L’Italia in finale affronterà l’Inghilterra, un avversario diametralmente opposto alla Spagna. Se la squadra di Luis Enrique intendeva tenere palla per il più tempo possibile e schiacciare così l’avversario (cosa avvenuta in semifinale), l’Inghilterra è al contrario una formazione molto più minimalista. Ha una fase di possesso meno ambiziosa, che si prende pochi rischi, e non disdegna prolungate fasi di difesa posizionale. Basti pensare che ha finora concesso la miseria di 0.66 Expected Goals ogni 90′ (dati di Ultimo Uomo), circa la metà di quelli dell’Italia. E’ una squadra che, nonostante una rosa super, rinuncia a tanto talento offensivo per mantenere quella solidità che finora sta distinguendo le prestazioni della Nazionale.

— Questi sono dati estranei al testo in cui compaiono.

/-- What a step outside reset does to the receive engine. -/
theorem step_receive {s : State} (hr : (currentInput s).rst = false) : ∃ t, step s = .next t
    ∧ t.tickScale = s.tickScale
    ∧ t.rx = { (decodeTick s.tickScale (detOf (currentInput s) s) s.rx).1 with detPrev := detOf (currentInput s) s }
    ∧ receiveEvents t.log
      = ((decodeTick s.tickScale (detOf (currentInput s) s) s.rx).2.map fun e => (s.clock, e)).reverse
        ++ receiveEvents s.log :=
  ⟨_, step_of_noReset hr, by simp, by simp [endTick_rx _ _ _ hr], by simp⟩

/-! The edge, and the arms of 40_decode.md R98, one equation each. -/

/-- A masked interrupt sees no edge (60_exceptions.md R170). -/
theorem edge_of_masked {rx : Receive} (h : rx.armed = false) (det : Level) : edge rx det = false := by
  simp [edge, h]

theorem decodeTick_of_edge (k : Nat) {det : Level} {rx : Receive} (hp : rx.phase = .idle) (he : edge rx det = true) :
    decodeTick k det rx = (rx.takeEdge k, [.rxStart]) := by
  simp [decodeTick, hp, he]

theorem decodeTick_of_no_edge (k : Nat) {det : Level} {rx : Receive} (hp : rx.phase = .idle) (he : edge rx det = false) :
    decodeTick k det rx = (rx, []) := by
  simp [decodeTick, hp, he]

theorem decodeTick_of_counting (k : Nat) (det : Level) {rx : Receive} (hp : rx.phase ≠ .idle) (hc : 1 < rx.cnt) :
    decodeTick k det rx = (rx.countDown, []) := by
  cases h : rx.phase with
  | idle => exact absurd h hp
  | settle => simp [decodeTick, h, hc]
  | wait => simp [decodeTick, h, hc]

theorem decodeTick_of_settled (k : Nat) (det : Level) {rx : Receive} (hp : rx.phase = .settle) (hc : rx.cnt ≤ 1) :
    decodeTick k det rx = (rx.sample k 0 det, []) := by
  simp [decodeTick, hp, Nat.not_lt.2 hc]

theorem decodeTick_of_waited (k : Nat) (det : Level) {rx : Receive} (hp : rx.phase = .wait) (hc : rx.cnt ≤ 1)
    {i : Fin 7} (hb : rx.bit = i.castSucc) : decodeTick k det rx = (rx.sample k i.succ det, []) := by
  have hn : nextSymbol rx.bit = some i.succ := by rw [hb]; exact nextSymbol_of_lt i.isLt
  simp [decodeTick, hp, Nat.not_lt.2 hc, hn]

theorem decodeTick_of_publishDue (k : Nat) (det : Level) {rx : Receive} (h : publishDue rx = true) :
    decodeTick k det rx = (rx.returnFromEdge, [.rxDone rx.acc]) := by
  obtain ⟨hp, hb, hc⟩ := (publishDue_iff rx).1 h
  simp [decodeTick, hp, Nat.not_lt.2 hc, nextSymbol_last hb]

/-- In one tick the idle engine enters the settle phase exactly at an edge. -/
theorem decodeTick_enters_iff (k : Nat) (det : Level) {rx : Receive} (hp : rx.phase = .idle) :
    (decodeTick k det rx).1.phase = .settle ↔ edge rx det = true := by
  cases he : edge rx det with
  | true => simp [decodeTick_of_edge k hp he]
  | false => simp [decodeTick_of_no_edge k hp he, hp]

/-! A decode in flight. -/

/-- The state `u` is in the decode that was entered in `s`, in the phase `phase` with the counters `bit` and `cnt` and the
accumulator `acc`: the interrupt is masked, RXREG holds the old byte and no receive event followed RX_START. -/
structure InDecode (s : State) (phase : RxPhase) (bit : Fin 8) (cnt : Nat) (acc : Byte) (u : State) : Prop where
  tickScale : u.tickScale = s.tickScale
  phase : u.rx.phase = phase
  bit : u.rx.bit = bit
  cnt : u.rx.cnt = cnt
  acc : u.rx.acc = acc
  armed : u.rx.armed = false
  reg : u.rx.reg = s.rx.reg
  events : receiveEvents u.log = (s.clock, .rxStart) :: receiveEvents s.log

/-- The step at the start edge enters the decode (40_decode.md R91). -/
theorem step_enters_decode {s : State} (hr : (currentInput s).rst = false) (hs : ReadyToReceive s)
    (hd : detOf (currentInput s) s = .low) :
    ∃ t, step s = .next t ∧ InDecode s .settle 0 (nSettle s.tickScale) 0x00#8 t := by
  obtain ⟨hp, ha, hv⟩ := hs
  obtain ⟨t, ht, hk, hrx, hlog⟩ := step_receive hr
  rw [decodeTick_of_edge _ hp ((edge_iff _ _).2 ⟨ha, hv, hd⟩)] at hrx hlog
  exact ⟨t, ht, by constructor <;> simp [*]⟩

Per quanto riguarda la fase offensiva, abbiamo già scritto dell’importanza di Kane, di come – con i suoi smarcamenti e la sua visione di gioco – si di fatto il vero regista offensivo degli inglesi, il catalizzatore della zona di rifinitura

Analizzando i numeri, spicca l’estremo cinismo della squadra di Southgate. Italia e Inghilterra hanno segnato quasi lo stesso numero di gol (12 gli Azzurri, 10 i britannici). Tuttavia, l’Inghilterra tira nettamente di meno rispetto alla formazione di Mancini, circa la metà: appena 50 conclusioni totali contro le 98 dell’Italia, quest’ultima la squadra con più tiri dell’intera competizione. Kane, il capocannoniere, ha segnato 4 gol su un totale di 14 tentativi.

Tutto questo nonostante gli inglesi finora abbiano avuto un calendario ben più agevole dei rivali. Insomma, sono dati che fotografano bene la diversa indole delle due squadre: l’Italia cerca di essere più dominante con il pallone, mentre l’Inghilterra ricerca l’estremo cinismo. Cosa fin qui avvenuta. Prima ancora degli aspetti tattici, la squadra di Mancini dovrà essere solida nelle varie situazioni, senza sottovalutare un avversario finora poco appariscente ma letale nel saper sfruttare gli episodi (calci piazzati compresi).